> Assignment
Read through the material below and find each line that has the word "List"; copy it.

> Records
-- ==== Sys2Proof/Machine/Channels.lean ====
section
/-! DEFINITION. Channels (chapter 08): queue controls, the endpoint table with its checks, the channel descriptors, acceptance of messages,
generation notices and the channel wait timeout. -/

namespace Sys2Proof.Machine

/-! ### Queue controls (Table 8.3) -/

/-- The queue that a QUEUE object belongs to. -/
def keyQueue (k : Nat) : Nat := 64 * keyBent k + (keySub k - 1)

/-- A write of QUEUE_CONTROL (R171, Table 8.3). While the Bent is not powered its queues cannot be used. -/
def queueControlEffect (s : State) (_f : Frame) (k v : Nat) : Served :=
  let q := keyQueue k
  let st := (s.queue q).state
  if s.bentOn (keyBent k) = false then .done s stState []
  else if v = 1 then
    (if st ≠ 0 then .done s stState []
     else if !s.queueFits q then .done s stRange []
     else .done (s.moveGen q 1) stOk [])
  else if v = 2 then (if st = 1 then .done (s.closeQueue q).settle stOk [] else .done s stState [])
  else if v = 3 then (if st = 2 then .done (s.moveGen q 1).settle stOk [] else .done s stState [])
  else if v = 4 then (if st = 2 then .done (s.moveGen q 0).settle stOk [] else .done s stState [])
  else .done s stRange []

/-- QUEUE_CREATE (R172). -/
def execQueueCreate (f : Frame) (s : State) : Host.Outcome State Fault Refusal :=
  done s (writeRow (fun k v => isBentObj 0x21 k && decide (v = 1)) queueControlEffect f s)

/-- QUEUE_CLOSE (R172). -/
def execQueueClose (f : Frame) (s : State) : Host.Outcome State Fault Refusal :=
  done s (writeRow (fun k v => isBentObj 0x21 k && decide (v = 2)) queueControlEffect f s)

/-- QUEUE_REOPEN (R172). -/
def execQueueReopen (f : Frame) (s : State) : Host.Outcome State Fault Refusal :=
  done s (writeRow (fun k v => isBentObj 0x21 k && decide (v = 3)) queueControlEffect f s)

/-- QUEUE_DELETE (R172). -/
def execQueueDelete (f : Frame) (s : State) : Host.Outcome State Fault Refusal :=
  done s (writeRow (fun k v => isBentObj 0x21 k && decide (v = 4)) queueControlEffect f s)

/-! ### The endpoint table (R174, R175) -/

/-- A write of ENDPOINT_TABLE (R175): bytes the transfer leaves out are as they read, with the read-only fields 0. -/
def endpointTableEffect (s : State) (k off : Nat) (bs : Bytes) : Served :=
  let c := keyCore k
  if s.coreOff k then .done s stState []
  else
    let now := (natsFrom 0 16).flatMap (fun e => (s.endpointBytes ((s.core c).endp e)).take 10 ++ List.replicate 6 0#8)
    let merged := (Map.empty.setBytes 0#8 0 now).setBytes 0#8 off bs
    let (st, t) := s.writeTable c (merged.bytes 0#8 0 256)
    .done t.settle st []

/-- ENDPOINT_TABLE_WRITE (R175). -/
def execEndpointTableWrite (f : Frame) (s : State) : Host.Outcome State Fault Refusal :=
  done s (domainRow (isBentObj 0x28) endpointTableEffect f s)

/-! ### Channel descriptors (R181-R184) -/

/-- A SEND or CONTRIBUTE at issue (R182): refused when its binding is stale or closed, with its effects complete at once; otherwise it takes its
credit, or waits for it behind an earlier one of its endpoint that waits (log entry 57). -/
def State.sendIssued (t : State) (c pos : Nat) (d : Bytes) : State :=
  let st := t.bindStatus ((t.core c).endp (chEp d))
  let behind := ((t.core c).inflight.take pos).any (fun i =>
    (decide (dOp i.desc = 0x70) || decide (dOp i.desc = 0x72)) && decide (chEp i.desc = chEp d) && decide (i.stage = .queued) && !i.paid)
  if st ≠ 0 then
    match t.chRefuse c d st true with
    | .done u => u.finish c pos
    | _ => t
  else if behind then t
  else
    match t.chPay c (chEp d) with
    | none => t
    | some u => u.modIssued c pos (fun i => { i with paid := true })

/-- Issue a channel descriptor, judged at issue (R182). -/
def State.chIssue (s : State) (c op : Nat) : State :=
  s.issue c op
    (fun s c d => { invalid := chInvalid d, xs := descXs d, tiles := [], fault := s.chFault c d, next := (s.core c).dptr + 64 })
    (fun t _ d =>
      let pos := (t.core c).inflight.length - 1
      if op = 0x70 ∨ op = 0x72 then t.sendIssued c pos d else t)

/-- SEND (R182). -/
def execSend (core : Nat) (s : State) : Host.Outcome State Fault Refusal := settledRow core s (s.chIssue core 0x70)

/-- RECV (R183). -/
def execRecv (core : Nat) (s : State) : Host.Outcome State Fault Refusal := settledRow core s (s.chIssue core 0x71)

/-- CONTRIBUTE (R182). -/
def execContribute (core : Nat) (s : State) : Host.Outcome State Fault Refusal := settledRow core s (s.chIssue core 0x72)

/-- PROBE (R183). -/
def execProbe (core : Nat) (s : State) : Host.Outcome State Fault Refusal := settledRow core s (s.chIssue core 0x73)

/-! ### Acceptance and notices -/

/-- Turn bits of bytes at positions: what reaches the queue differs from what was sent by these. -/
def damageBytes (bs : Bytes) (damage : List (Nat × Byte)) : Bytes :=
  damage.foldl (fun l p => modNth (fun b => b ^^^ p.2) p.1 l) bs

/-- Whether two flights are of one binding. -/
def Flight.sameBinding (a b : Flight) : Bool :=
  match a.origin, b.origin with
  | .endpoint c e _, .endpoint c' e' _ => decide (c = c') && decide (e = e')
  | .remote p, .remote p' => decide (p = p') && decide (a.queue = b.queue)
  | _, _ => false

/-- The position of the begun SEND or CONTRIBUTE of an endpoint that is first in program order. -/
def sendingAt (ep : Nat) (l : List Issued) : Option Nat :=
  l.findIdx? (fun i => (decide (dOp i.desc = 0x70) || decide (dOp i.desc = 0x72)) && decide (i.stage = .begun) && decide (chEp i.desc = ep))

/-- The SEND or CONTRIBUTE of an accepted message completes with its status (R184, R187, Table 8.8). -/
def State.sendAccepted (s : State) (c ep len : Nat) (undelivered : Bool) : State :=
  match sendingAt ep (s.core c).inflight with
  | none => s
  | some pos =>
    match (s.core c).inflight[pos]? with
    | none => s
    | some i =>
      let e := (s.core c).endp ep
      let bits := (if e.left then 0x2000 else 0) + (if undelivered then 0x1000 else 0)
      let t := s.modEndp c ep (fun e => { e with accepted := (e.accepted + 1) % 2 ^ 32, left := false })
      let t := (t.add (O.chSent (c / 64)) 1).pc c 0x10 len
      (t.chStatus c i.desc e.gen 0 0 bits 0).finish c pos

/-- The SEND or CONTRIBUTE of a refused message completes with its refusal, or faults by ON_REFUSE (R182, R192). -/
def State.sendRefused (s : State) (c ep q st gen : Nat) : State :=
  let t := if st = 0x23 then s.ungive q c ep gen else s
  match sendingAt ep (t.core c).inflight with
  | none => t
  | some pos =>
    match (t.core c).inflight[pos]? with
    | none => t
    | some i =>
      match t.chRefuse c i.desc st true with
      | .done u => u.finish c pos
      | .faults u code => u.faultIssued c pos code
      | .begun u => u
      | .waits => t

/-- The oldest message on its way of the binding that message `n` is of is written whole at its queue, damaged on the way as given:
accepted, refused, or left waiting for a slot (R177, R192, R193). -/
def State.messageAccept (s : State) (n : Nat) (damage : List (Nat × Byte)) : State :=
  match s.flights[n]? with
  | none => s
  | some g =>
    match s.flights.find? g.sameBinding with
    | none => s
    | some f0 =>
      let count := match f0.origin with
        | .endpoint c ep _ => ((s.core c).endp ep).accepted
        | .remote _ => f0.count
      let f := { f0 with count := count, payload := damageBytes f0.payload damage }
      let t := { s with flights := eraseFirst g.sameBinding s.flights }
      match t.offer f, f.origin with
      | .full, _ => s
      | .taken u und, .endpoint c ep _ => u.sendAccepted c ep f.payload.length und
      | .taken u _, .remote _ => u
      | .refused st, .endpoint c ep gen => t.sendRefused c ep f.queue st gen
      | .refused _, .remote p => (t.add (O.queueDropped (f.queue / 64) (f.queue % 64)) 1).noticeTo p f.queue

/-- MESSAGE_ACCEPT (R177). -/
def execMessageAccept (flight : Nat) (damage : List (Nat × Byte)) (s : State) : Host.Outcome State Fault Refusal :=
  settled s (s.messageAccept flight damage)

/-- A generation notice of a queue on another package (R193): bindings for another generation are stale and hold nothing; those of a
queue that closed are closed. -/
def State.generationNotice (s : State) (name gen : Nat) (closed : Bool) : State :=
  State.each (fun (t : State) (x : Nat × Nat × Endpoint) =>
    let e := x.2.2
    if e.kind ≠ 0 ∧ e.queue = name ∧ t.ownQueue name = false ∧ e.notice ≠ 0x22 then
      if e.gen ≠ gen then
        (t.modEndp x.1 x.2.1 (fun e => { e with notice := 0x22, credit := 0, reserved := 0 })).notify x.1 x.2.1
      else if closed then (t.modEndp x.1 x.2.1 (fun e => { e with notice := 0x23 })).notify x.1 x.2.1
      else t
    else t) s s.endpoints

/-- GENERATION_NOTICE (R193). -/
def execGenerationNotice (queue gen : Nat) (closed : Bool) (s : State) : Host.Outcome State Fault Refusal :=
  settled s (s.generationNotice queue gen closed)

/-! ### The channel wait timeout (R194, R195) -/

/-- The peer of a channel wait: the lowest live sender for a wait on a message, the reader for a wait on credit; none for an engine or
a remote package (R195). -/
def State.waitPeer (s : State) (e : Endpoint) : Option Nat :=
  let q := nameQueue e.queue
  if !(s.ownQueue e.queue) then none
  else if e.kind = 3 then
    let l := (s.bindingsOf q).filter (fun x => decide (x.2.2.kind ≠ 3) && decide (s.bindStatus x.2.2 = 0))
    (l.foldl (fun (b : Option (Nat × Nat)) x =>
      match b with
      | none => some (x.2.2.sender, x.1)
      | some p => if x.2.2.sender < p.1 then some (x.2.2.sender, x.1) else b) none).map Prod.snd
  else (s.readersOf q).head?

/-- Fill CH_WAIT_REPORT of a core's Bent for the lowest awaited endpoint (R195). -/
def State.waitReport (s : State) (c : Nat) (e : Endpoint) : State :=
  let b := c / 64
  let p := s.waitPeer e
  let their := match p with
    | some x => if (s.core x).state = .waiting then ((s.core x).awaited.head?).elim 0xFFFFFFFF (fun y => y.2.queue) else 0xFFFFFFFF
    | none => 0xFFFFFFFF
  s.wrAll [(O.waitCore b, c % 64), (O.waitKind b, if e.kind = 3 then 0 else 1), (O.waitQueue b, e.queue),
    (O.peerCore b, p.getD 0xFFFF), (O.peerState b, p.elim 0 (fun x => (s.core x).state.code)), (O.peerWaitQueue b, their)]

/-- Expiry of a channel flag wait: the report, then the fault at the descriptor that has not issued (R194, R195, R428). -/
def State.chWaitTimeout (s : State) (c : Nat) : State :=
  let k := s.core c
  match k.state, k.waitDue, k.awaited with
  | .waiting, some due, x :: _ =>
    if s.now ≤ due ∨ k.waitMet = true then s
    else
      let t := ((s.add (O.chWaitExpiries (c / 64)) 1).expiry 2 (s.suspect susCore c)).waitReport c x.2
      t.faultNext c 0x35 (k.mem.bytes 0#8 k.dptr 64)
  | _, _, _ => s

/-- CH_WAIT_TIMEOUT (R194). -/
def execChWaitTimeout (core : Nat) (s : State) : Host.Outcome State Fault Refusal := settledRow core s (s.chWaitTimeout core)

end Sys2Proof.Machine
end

> Task output
    let now := (natsFrom 0 16).flatMap (fun e => (s.endpointBytes ((s.core c).endp e)).take 10 ++ List.replicate 6 0#8)
def damageBytes (bs : Bytes) (damage : List (Nat × Byte)) : Bytes :=
def sendingAt (ep : Nat) (l : List Issued) : Option Nat :=
def State.messageAccept (s : State) (n : Nat) (damage : List (Nat × Byte)) : State :=
def execMessageAccept (flight : Nat) (damage : List (Nat × Byte)) (s : State) : Host.Outcome State Fault Refusal :=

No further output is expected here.